The goal of the project was to improve the user experience for search and relevancy in comparison with other sorting approaches. As the main metric for measurement, we chose the median position of the first clicked ad on the SRP, which had to be improved without dropping conversion metrics.

Starting point

Search is a fundamental feature of the mobile.de platform, which has had a clear logic for decades and provided a wide range of options to filter listings by almost any car attribute, but only offered a few choices for sorting based on price, mileage and time.

This simple solution has advantages: users are sure they’re not missing the cheapest deals and dealers know what to do to get to the top of the search results — just offer the lowest price in the category.
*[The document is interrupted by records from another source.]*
-- ==== Sys2Proof/Machine/Net.lean ====
section
/-!
DEFINITION. Machine/Net.lean: the Ethernet switch, its gate lists and the device's stations (chapter 16).
-/

namespace Sys2Proof.Machine

/-! ## Ports -/

def State.netPort (s : State) (p : Nat) : NetPort := Sparse.get (fun _ => NetPort.zero) s.net.ports p
def State.setNetPort (s : State) (p : Nat) (v : NetPort) : State :=
  { s with net := { s.net with ports := Sparse.set (fun _ => NetPort.zero) s.net.ports p v } }

/-- Port `p` belongs to its ring engine (R372). -/
def State.isRing (s : State) (p : Nat) : Bool := 2 ≤ p && s.flag (NET_PORT_CFG.RING p)

/-- Port `p` takes part in the switch. -/
def State.netEn (s : State) (p : Nat) : Bool := p < 6 && s.flag (NET_PORT_CFG.EN p) && s.runs Vale.net && !s.isRing p

/-- Buffer cells of 64 bytes: in the region, of a frame, and free (R373). -/
def netCells : Nat := 32768
def cellsOf (len : Nat) : Nat := (len + 63) / 64
def State.cellsUsed (s : State) : Nat :=
  let l := (List.range 6).flatMap fun p => (s.netPort p).queued.map fun f => (f.id, f.len)
  (l.eraseDups.map fun f => cellsOf f.2).sum

/-- Member ports of VLAN `vid`, as a mask: as the image lists them; VLAN 1 that the image does not list has every port. -/
def State.vlanPorts (s : State) (vid : Nat) : Nat :=
  match s.net.vlans.find? fun v => v.1 = vid with
  | some v => v.2
  | none => if vid = 1 then 63 else 0

/-- A group address. -/
def isGroup (mac : Nat) : Bool := bitOf mac 40

/-! ## Ingress (R373) -/

/-- Learning a source address: refreshed, moved, or added while the table has room. -/
def State.netLearn (s : State) (mac vid port : Nat) : State :=
  let e : NetAddr := { mac := mac, vid := vid, port := port, seen := s.ns }
  let t := s.net.table.filter fun a => !(a.mac = mac && a.vid = vid)
  if isGroup mac || (t.length = s.net.table.length && 4096 ≤ t.length) then s
  else { s with net := { s.net with table := t ++ [e] } }

/-- Ports that a frame from `port` goes to. -/
def State.netDests (s : State) (port vid dst : Nat) : List Nat :=
  let mem := (List.range 6).filter fun p => p != port && s.netEn p && bitOf (s.vlanPorts vid) p
  if dst = s.net.mac0 || dst = s.net.mac1 then []
  else match s.net.table.find? fun a => a.mac = dst && a.vid = vid && !isGroup dst with
    | some a => if a.port = port then [] else mem.filter fun p => p = a.port
    | none => mem

/-- A frame of identity `id` enters queue `q` of port `p`; `corr` is the correctionField of a PTP event message. -/
def State.netEnqueue (s : State) (p q id len : Nat) (corr : Option Int) : State :=
  let v := s.netPort p
  s.setNetPort p { v with queued := v.queued ++ [{ id := id, len := len, queue := q, entered := s.ns, corr := corr }] }

/-- A frame that the device itself sends on port `p`; one that finds no free cell is discarded and counted. -/
def State.netSend (s : State) (p q len : Nat) : State :=
  if !s.netEn p then s
  else if netCells < s.cellsUsed + cellsOf len then s.incFld (NET_PORT_CNT.NOBUF p)
  else ({ s with net := { s.net with nextId := s.net.nextId + 1 } }).netEnqueue p q s.net.nextId len none

/-- Under TC the correctionField of a PTP event message is to be corrected, unless it is a two-step Sync (R366). -/
def State.netCorr (s : State) (frame : EthFrame) : Option Int :=
  match frame.ptp with
  | some (false, c) => if s.flag TIM_PTP_CFG.TC then some c else none
  | _ => none

/-- TIM_PTP_CNT counts a two-step Sync that is passed on unchanged under TC (R366). -/
def State.netTwoStep (s : State) (frame : EthFrame) (dests : List Nat) : State :=
  match frame.ptp with
  | some (true, _) => if s.flag TIM_PTP_CFG.TC && !dests.isEmpty then s.incFld TIM_PTP_CNT.TWO_STEP else s
  | _ => s

/-- A frame enters at a port; one that asks the station of XE0 or XE1 is answered in queue 0 (R376). -/
def State.frameIngress (s : State) (port : Nat) (frame : EthFrame) : State :=
  if !s.netEn port || !frame.ok then s
  else
    let vid := match frame.tag with
      | some (v, _) => if v = 0 then s.fld (NET_PORT_CFG.PVID port) else v
      | none => s.fld (NET_PORT_CFG.PVID port)
    let q := match frame.tag with | some (_, p) => p % 8 | none => 0
    if !bitOf (s.vlanPorts vid) port then s
    else if netCells < s.cellsUsed + cellsOf frame.len then s.incFld (NET_PORT_CNT.NOBUF port)
    else
      let s := s.netLearn frame.src vid port
      let id := s.net.nextId
      let s := { s with net := { s.net with nextId := id + 1 } }
      let ds := s.netDests port vid frame.dst
      let corr := s.netCorr frame
      let s := s.netTwoStep frame ds
      let s := s.each ds fun t p => t.netEnqueue p q id frame.len corr
      if frame.asks && port < 2 then s.netSend port 0 frame.len else s

/-- ADDRESS_AGE (R373): an entry not seen for AGE × 10 s. -/
def execAddressAge (mac vid : Nat) (s : State) : Res :=
  let age := s.fld NET_CFG.AGE * 10000000000
  if age = 0 then .next s
  else .next { s with net := { s.net with table := s.net.table.filter fun a =>
    !(a.mac = mac && a.vid = vid && a.seen + age ≤ s.ns) } }

/-! ## Gate lists (R374) -/

/-- What a gate-list entry reads as that nothing has written: gates open, INTERVAL 0. -/
def gclInit (_ : Nat) : Word := 0xFF

/-- Gate-list cycle of port `p`, in ns; 0 acts as 1,000,000. -/
def State.gct (s : State) (p : Nat) : Nat :=
  let v := s.fld (NET_PORT_GCT.NS p)
  if v = 0 then 1000000 else v

/-- A configuration that R392 leaves undefined. -/
def State.netUndefined (s : State) (p : Nat) : Bool :=
  s.fld NET_CFG.DOM_AF = 3 || (s.flag (NET_PORT_CFG.GCL_EN p) && 1000000000 % s.gct p != 0)

/-- The gate-list cycle that runs now. -/
def State.gclCycle (s : State) (p : Nat) : Nat := s.ns / s.gct p

/-- The gate list in force now: a swap takes effect at the start of the next cycle. -/
def State.gclNow (s : State) (p : Nat) : Sparse Word :=
  let v := s.netPort p
  match v.swap with
  | some c => if c < s.gclCycle p then v.due else v.gcl
  | none => v.gcl

/-- The entries of a gate list: masks and intervals in tenths of a ns, up to the first interval of 0. -/
def gclEntries (g : Sparse Word) : List (Nat × Nat) :=
  ((List.range 64).map fun k =>
    let w := (Sparse.get gclInit g k).toNat
    (w % 256, w / 256 * 32)).takeWhile fun e => e.2 != 0

/-- The entry that runs at `t` tenths of a ns into the cycle: its number; the last one extends to the end. -/
def gclAt (es : List (Nat × Nat)) (t : Nat) : Nat → Nat
  | k =>
    match es with
    | [] => k
    | [_] => k
    | e :: r => if t < e.2 then k else gclAt r (t - e.2) (k + 1)

/-- Tenths of a ns for which queue `q` stays open from `t` into the cycle: 0 when closed; `n` bounds the entries looked at. -/
def gclOpen (es : List (Nat × Nat)) (q t cycle : Nat) (k : Nat) : Nat → Nat
  | 0 => cycle
  | n + 1 =>
    match es[k]? with
    | none => cycle
    | some e =>
      if !bitOf e.1 q then 0
      else
        let start := ((es.take k).map fun x => x.2).sum
        let stop := if k + 1 = es.length then cycle else min cycle (start + e.2)
        let here := stop - t
        here + (if stop = cycle then gclOpen es q 0 cycle 0 n else gclOpen es q stop cycle (k + 1) n)

/-- Tenths of a ns for which queue `q` of port `p` may send; none when its gate never closes. -/
def State.gateLeft (s : State) (p q : Nat) : Option Nat :=
  if !s.flag (NET_PORT_CFG.GCL_EN p) then none
  else
    let es := gclEntries (s.gclNow p)
    if es.all fun e => bitOf e.1 q then none
    else
      let t := (s.ns % s.gct p) * 10
      some (gclOpen es q t (s.gct p * 10) (gclAt es t 0) 128)

/-- GATE_LIST_ENTRY: the list moves on; at the start of a cycle a written list takes effect. -/
def execGateListEntry (port : Nat) (s : State) : Res :=
  if !s.netEn port || !s.flag (NET_PORT_CFG.GCL_EN port) then .next s
  else if s.netUndefined port then (s.undef 392).done
  else
    let v := s.netPort port
    let g := s.gclNow port
    let sw := match v.swap with
      | some c => if c < s.gclCycle port then none else some c
      | none => none
    .next (s.setNetPort port { v with gcl := g, swap := sw, entry := gclAt (gclEntries g) ((s.ns % s.gct port) * 10) 0 })

/-- SWAP: the written list takes effect at the start of the port's next cycle. -/
def execGclSwap (port : Nat) (s : State) : Res :=
  if 6 ≤ port || s.powerFail then .next s
  else
    let v := s.netPort port
    .next (s.setNetPort port { v with gcl := s.gclNow port, due := v.written, swap := some (s.gclCycle port) })

/-- GCL_ENTRY_ACCESS: the entry that NET_GCL_SEL names is read or written, and ENTRY increments. -/
def execGclEntryAccess (write : Option Word) (s : State) : Res :=
  let p := s.fld NET_GCL_SEL.PORT
  let e := s.fld NET_GCL_SEL.ENTRY
  if 6 ≤ p then .next s
  else
    let v := s.netPort p
    let s := match write with
      | some w => s.setNetPort p { v with written := Sparse.set gclInit v.written e w }
      | none => s.setReg NET_GCL_ENTRY (Sparse.get gclInit v.written e)
    .next (s.wrapFld NET_GCL_SEL.ENTRY)

/-! ## Egress (R374, R375, R377) -/

/-- Tenths of a ns that a frame of `len` octets takes on port `p`, preamble included. -/
def wireTime (p len : Nat) : Nat := if p < 2 then 8 * (len + 8) else 80 * (len + 8)

/-- Bytes in the token bucket of queue 1 now: 16 KiB at most, 1 byte a ns. -/
def State.tokens (s : State) (p : Nat) : Nat :=
  let v := s.netPort p
  min 16384 (v.tokens + (s.ns - v.tokensAt))

/-- Frame `f` may begin now. -/
def State.mayBegin (s : State) (p : Nat) (f : NetQueued) : Bool :=
  (match s.gateLeft p f.queue with
   | none => true
   | some left => wireTime p f.len ≤ left) && !(p < 2 && f.queue = 1 && s.tokens p < f.len)

/-- The frame that port `p` sends next: the head of the highest queue that is open and holds one. -/
def State.netNext (s : State) (p : Nat) : Option NetQueued :=
  let hs := [7, 6, 5, 4, 3, 2, 1, 0].filterMap fun q => (s.netPort p).queued.find? fun f => f.queue = q
  match hs.find? fun f => s.gateLeft p f.queue != some 0 && !(p < 2 && f.queue = 1 && s.tokens p < f.len) with
  | some f => if s.mayBegin p f then some f else none
  | none => none

/-- FRAME_EGRESS: under a transparent clock a PTP event message leaves with its residence time added (R366). -/
def execFrameEgress (port : Nat) (s : State) : Res :=
  if !s.netEn port then .next s
  else if s.netUndefined port then (s.undef 392).done
  else
    match s.netNext port with
    | none => .next s
    | some f =>
      let v := s.netPort port
      let tok := if port < 2 && f.queue = 1 then s.tokens port - f.len else s.tokens port
      let corr := f.corr.map fun c => c + ((s.ns : Int) - f.entered) * 65536
      .next (s.setNetPort port { v with queued := v.queued.erase f, tokens := tok, tokensAt := s.ns, sent := some f.id,
                                        sentCorr := corr })

/-- FRAME_AGED (R375): the oldest frame of a queue that has waited a gate-list cycle, or 1 ms. -/
def execFrameAged (port queue : Nat) (s : State) : Res :=
  if !s.netEn port then .next s
  else
    let lim := if s.flag (NET_PORT_CFG.GCL_EN port) then s.gct port else 1000000
    let v := s.netPort port
    match v.queued.find? fun f => f.queue = queue with
    | some f =>
      if f.entered + lim ≤ s.ns then
        .next ((s.setNetPort port { v with queued := v.queued.erase f }).incFld (NET_PORT_CNT.AGED port))
      else .next s
    | none => .next s

/-- NET_CLR_COUNTS. -/
def execNetClrCounts (s : State) : Res := .next (s.clrRegs ((List.range 6).map NET_PORT_CNT))

/-! ## Stations (R376, R378) -/

/-- Octets of a safe frame on Ethernet: 32 bytes behind UDP, IPv4 and Ethernet headers, and the FCS. -/
def safeFrameOctets : Nat := 14 + 20 + 8 + 32 + 4

/-- After input close the net and link engines read each safe transmit slot and send it (R320, R376). -/
def State.netSafe (s : State) : State :=
  s.each (List.range 32) fun t c =>
    let w := cfgWord t.saf.cfg (0x1200 + 64 * c)
    if t.pw (0x1FF0800 + 128 * c) = 0 then t
    else
      let t := t.netSend 0 6 safeFrameOctets
      if bitOf w 1 then t.netSend 1 6 safeFrameOctets
      else
        let d := cfgBits t.saf.cfg (0x1204 + 64 * c) 18 6
        let ws := (List.range 8).map fun k => t.pw (0x1FF0840 + 128 * c + 4 * k)
        if t.casOn then
          t.casQueue (bitsOf w 2 2) { ty := 0x13, cls := 1, terrace := 0, dest := d, src := t.myPos, len := 32, seq := 0, words := ws }
        else t

/-- DOMAIN_FRAME (R378): a received request is a class-3 logic job and is answered BUSY when refused; only the active unit
of a pair answers. Which routine serves it is open. -/
def execDomainFrame (node pos ty : Nat) (s : State) : Res :=
  if !s.runs Vale.net || node != s.fld SIG_NODE.NODE || pos != s.myPos || s.pairHolds || !(ty = 0x30 || ty = 0x40) then .next s
  else if s.fld NET_CFG.DOM_AF = 3 then (s.undef 392).done
  else
    let r := s.useFree.releaseJob (simpleJob 3 true true 0 0 (s.freeNat % 65536) srcRec 0)
    .next { r.1 with net := { r.1.net with busy := r.2.isNone } }

end Sys2Proof.Machine
end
The biggest disadvantage is that from the search results alone, users are never really sure they’re getting a good deal. Maybe a car is cheap because it has less features, is damaged or has some other kind of flaw. Often, a careful reading of the description and comparison of car features shows that the cheapest option is not relevant and even its value/price ratio is far from the best. At this point, users had to dig deeper into the details of the top 20 search results, which sounds a bit weird in an era of Machine Learning and smart recommenders.

Price labeling

Our main improvement was to introduce price labels for ads.

With a huge car inventory containing over 1.5 million ads, we could use historical data for prediction of price for new ads on our platform. As one of the first big data projects at mobile.de, we not only had to train the model itself, but design and build the infrastructure to train and use the model.

We built the pipeline to store historical data to Hadoop and the infrastructure to train the model based on the data. (The details on how we built that model would be enough for a separate article). As the final step, the model is uploaded into cloud storage to make it available to our services.

The price evaluation flow is quite straightforward. The database is owned by one service and all write operations go through it, so the service has all the necessary information for price evaluation.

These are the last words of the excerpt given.